An instance of the PoseRenderer class can be created as follows:
skel_edge_list = utils.get_skeleton_edge_list(skeleton)
poseRenderer = PoseRenderer(skel_edge_list)
Two convenience functions are declared for rendering a sequence of poses as skeleton animation. The animation is exported in “.gif” format.
The first function named “create_ref_sequence_anim” creates animations from excerpts of the original motion capture data.
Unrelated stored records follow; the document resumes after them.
/-! `setFlagThenReg` -/

@[simp] theorem setFlagThenReg_x (f : Bool) (r : RegIdx) (v : Byte) : (s.setFlagThenReg f r v).x = (s.x.set flagReg (flagByte f)).set r v := rfl
@[simp] theorem setFlagThenReg_I (f : Bool) (r : RegIdx) (v : Byte) : (s.setFlagThenReg f r v).I = s.I := rfl
@[simp] theorem setFlagThenReg_pc (f : Bool) (r : RegIdx) (v : Byte) : (s.setFlagThenReg f r v).pc = s.pc := rfl
@[simp] theorem setFlagThenReg_sp (f : Bool) (r : RegIdx) (v : Byte) : (s.setFlagThenReg f r v).sp = s.sp := rfl
@[simp] theorem setFlagThenReg_stack (f : Bool) (r : RegIdx) (v : Byte) : (s.setFlagThenReg f r v).stack = s.stack := rfl
@[simp] theorem setFlagThenReg_mem (f : Bool) (r : RegIdx) (v : Byte) : (s.setFlagThenReg f r v).mem = s.mem := rfl
@[simp] theorem setFlagThenReg_dt (f : Bool) (r : RegIdx) (v : Byte) : (s.setFlagThenReg f r v).dt = s.dt := rfl
@[simp] theorem setFlagThenReg_acc (f : Bool) (r : RegIdx) (v : Byte) : (s.setFlagThenReg f r v).acc = s.acc := rfl
@[simp] theorem setFlagThenReg_cfg (f : Bool) (r : RegIdx) (v : Byte) : (s.setFlagThenReg f r v).cfg = s.cfg := rfl
@[simp] theorem setFlagThenReg_keys (f : Bool) (r : RegIdx) (v : Byte) : (s.setFlagThenReg f r v).keys = s.keys := rfl
@[simp] theorem setFlagThenReg_waiting (f : Bool) (r : RegIdx) (v : Byte) : (s.setFlagThenReg f r v).waiting = s.waiting := rfl
@[simp] theorem setFlagThenReg_keydest (f : Bool) (r : RegIdx) (v : Byte) : (s.setFlagThenReg f r v).keydest = s.keydest := rfl
@[simp] theorem setFlagThenReg_dirty (f : Bool) (r : RegIdx) (v : Byte) : (s.setFlagThenReg f r v).dirty = s.dirty := rfl
@[simp] theorem setFlagThenReg_fault (f : Bool) (r : RegIdx) (v : Byte) : (s.setFlagThenReg f r v).fault = s.fault := rfl
@[simp] theorem setFlagThenReg_curAddr (f : Bool) (r : RegIdx) (v : Byte) : (s.setFlagThenReg f r v).curAddr = s.curAddr := rfl
@[simp] theorem setFlagThenReg_curWord (f : Bool) (r : RegIdx) (v : Byte) : (s.setFlagThenReg f r v).curWord = s.curWord := rfl
@[simp] theorem setFlagThenReg_rnd (f : Bool) (r : RegIdx) (v : Byte) : (s.setFlagThenReg f r v).rnd = s.rnd := rfl
@[simp] theorem setFlagThenReg_inputs (f : Bool) (r : RegIdx) (v : Byte) : (s.setFlagThenReg f r v).inputs = s.inputs := rfl
@[simp] theorem setFlagThenReg_draws (f : Bool) (r : RegIdx) (v : Byte) : (s.setFlagThenReg f r v).draws = s.draws := rfl
@[simp] theorem setFlagThenReg_reply (f : Bool) (r : RegIdx) (v : Byte) : (s.setFlagThenReg f r v).reply = s.reply := rfl

/-! `timerStep` -/

@[simp] theorem timerStep_x (e : Rat) : (s.timerStep e).x = s.x := rfl
@[simp] theorem timerStep_I (e : Rat) : (s.timerStep e).I = s.I := rfl
@[simp] theorem timerStep_pc (e : Rat) : (s.timerStep e).pc = s.pc := rfl
@[simp] theorem timerStep_sp (e : Rat) : (s.timerStep e).sp = s.sp := rfl
@[simp] theorem timerStep_stack (e : Rat) : (s.timerStep e).stack = s.stack := rfl
@[simp] theorem timerStep_mem (e : Rat) : (s.timerStep e).mem = s.mem := rfl
@[simp] theorem timerStep_dt (e : Rat) : (s.timerStep e).dt = BitVec.ofNat 8 (s.dt.toNat - ticksIn (s.acc + e)) := rfl
@[simp] theorem timerStep_acc (e : Rat) : (s.timerStep e).acc = s.acc + e - ticksIn (s.acc + e) / 60 := rfl
@[simp] theorem timerStep_cfg (e : Rat) : (s.timerStep e).cfg = s.cfg := rfl
@[simp] theorem timerStep_keys (e : Rat) : (s.timerStep e).keys = s.keys := rfl
@[simp] theorem timerStep_waiting (e : Rat) : (s.timerStep e).waiting = s.waiting := rfl
@[simp] theorem timerStep_keydest (e : Rat) : (s.timerStep e).keydest = s.keydest := rfl
@[simp] theorem timerStep_dirty (e : Rat) : (s.timerStep e).dirty = s.dirty := rfl
@[simp] theorem timerStep_fault (e : Rat) : (s.timerStep e).fault = s.fault := rfl
@[simp] theorem timerStep_curAddr (e : Rat) : (s.timerStep e).curAddr = s.curAddr := rfl
@[simp] theorem timerStep_curWord (e : Rat) : (s.timerStep e).curWord = s.curWord := rfl
@[simp] theorem timerStep_rnd (e : Rat) : (s.timerStep e).rnd = s.rnd := rfl
@[simp] theorem timerStep_inputs (e : Rat) : (s.timerStep e).inputs = s.inputs := rfl
@[simp] theorem timerStep_draws (e : Rat) : (s.timerStep e).draws = s.draws := rfl
@[simp] theorem timerStep_reply (e : Rat) : (s.timerStep e).reply = s.reply := rfl

/-! `latch` -/

@[simp] theorem latch_x (b : Byte) : (s.latch b).x = s.x := rfl
@[simp] theorem latch_I (b : Byte) : (s.latch b).I = s.I := rfl
@[simp] theorem latch_pc (b : Byte) : (s.latch b).pc = s.pc := rfl
@[simp] theorem latch_sp (b : Byte) : (s.latch b).sp = s.sp := rfl
@[simp] theorem latch_stack (b : Byte) : (s.latch b).stack = s.stack := rfl
@[simp] theorem latch_mem (b : Byte) : (s.latch b).mem = s.mem := rfl
@[simp] theorem latch_dt (b : Byte) : (s.latch b).dt = s.dt := rfl
@[simp] theorem latch_acc (b : Byte) : (s.latch b).acc = s.acc := rfl
@[simp] theorem latch_cfg (b : Byte) : (s.latch b).cfg = s.cfg := rfl
@[simp] theorem latch_keys (b : Byte) : (s.latch b).keys = s.keys := rfl
@[simp] theorem latch_waiting (b : Byte) : (s.latch b).waiting = s.waiting := rfl
@[simp] theorem latch_keydest (b : Byte) : (s.latch b).keydest = s.keydest := rfl
@[simp] theorem latch_dirty (b : Byte) : (s.latch b).dirty = s.dirty := rfl
@[simp] theorem latch_fault (b : Byte) : (s.latch b).fault = s.fault := rfl
@[simp] theorem latch_curAddr (b : Byte) : (s.latch b).curAddr = s.pc := rfl
@[simp] theorem latch_curWord (b : Byte) : (s.latch b).curWord = s.curWord := rfl
@[simp] theorem latch_rnd (b : Byte) : (s.latch b).rnd = b := rfl
@[simp] theorem latch_inputs (b : Byte) : (s.latch b).inputs = s.inputs := rfl
@[simp] theorem latch_draws (b : Byte) : (s.latch b).draws = s.draws := rfl
@[simp] theorem latch_reply (b : Byte) : (s.latch b).reply = s.reply := rfl

/-! `fetched` -/

@[simp] theorem fetched_x : (s.fetched).x = s.x := rfl
@[simp] theorem fetched_I : (s.fetched).I = s.I := rfl
@[simp] theorem fetched_pc : (s.fetched).pc = s.pc + 2 := rfl
@[simp] theorem fetched_sp : (s.fetched).sp = s.sp := rfl
@[simp] theorem fetched_stack : (s.fetched).stack = s.stack := rfl
@[simp] theorem fetched_mem : (s.fetched).mem = s.mem := rfl
@[simp] theorem fetched_dt : (s.fetched).dt = s.dt := rfl
@[simp] theorem fetched_acc : (s.fetched).acc = s.acc := rfl
@[simp] theorem fetched_cfg : (s.fetched).cfg = s.cfg := rfl
@[simp] theorem fetched_keys : (s.fetched).keys = s.keys := rfl
@[simp] theorem fetched_waiting : (s.fetched).waiting = s.waiting := rfl
@[simp] theorem fetched_keydest : (s.fetched).keydest = s.keydest := rfl
@[simp] theorem fetched_dirty : (s.fetched).dirty = s.dirty := rfl
@[simp] theorem fetched_fault : (s.fetched).fault = s.fault := rfl
@[simp] theorem fetched_curAddr : (s.fetched).curAddr = s.curAddr := rfl
@[simp] theorem fetched_curWord : (s.fetched).curWord = s.fetchWord := rfl
@[simp] theorem fetched_rnd : (s.fetched).rnd = s.rnd := rfl
@[simp] theorem fetched_inputs : (s.fetched).inputs = s.inputs := rfl
@[simp] theorem fetched_draws : (s.fetched).draws = s.draws := rfl
@[simp] theorem fetched_reply : (s.fetched).reply = s.reply := rfl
This function takes as arguments the index of the first frame in a pose sequence, the number of poses following this first frame, and the name of the file the animation is exported as.
def create_ref_sequence_anim(start_pose_index, pose_count, file_name):
start_pose_index = max(start_pose_index, sequence_length)
pose_count = min(pose_count, pose_sequence_length - start_pose_index)
sequence_excerpt = pose_sequence[start_pose_index:start_pose_index + pose_count, :]
sequence_excerpt = np.reshape(sequence_excerpt, (pose_count, joint_count, joint_dim))
sequence_excerpt = torch.tensor(np.expand_dims(sequence_excerpt, axis=0)).to(device)
zero_trajectory = torch.tensor(np.zeros((1, pose_count, 3), dtype=np.float32)).to(device)
skel_sequence = skeleton.forward_kinematics(sequence_excerpt, zero_trajectory)
skel_sequence = np.squeeze(skel_sequence.cpu().numpy())
view_min, view_max = utils.get_equal_mix_max_positions(skel_sequence)
skel_images = poseRenderer.create_pose_images(skel_sequence, view_min, view_max, view_ele, view_azi, view_line_width, view_size, view_size)
skel_images[0].save(file_name, save_all=True, append_images=skel_images[1:], optimize=False, duration=33.0, loop=0)
The second function named “create_pred_sequence_anim” creates animations from predicted pose sequences. This function takes the same arguments as the previous function. The start_pose_index argument marks the beginning of the predicted pose sequence. To create a first predicted pose, an excerpt of the original motion capture sequence that immediately precedes this first pose is used as input for the model. Accordingly, the start_pose_index must be higher than the length of the sequence that is input into the model. All successive poses are predicted by extending the input sequence by one predicted pose at the time. The animation is created from predicted poses only.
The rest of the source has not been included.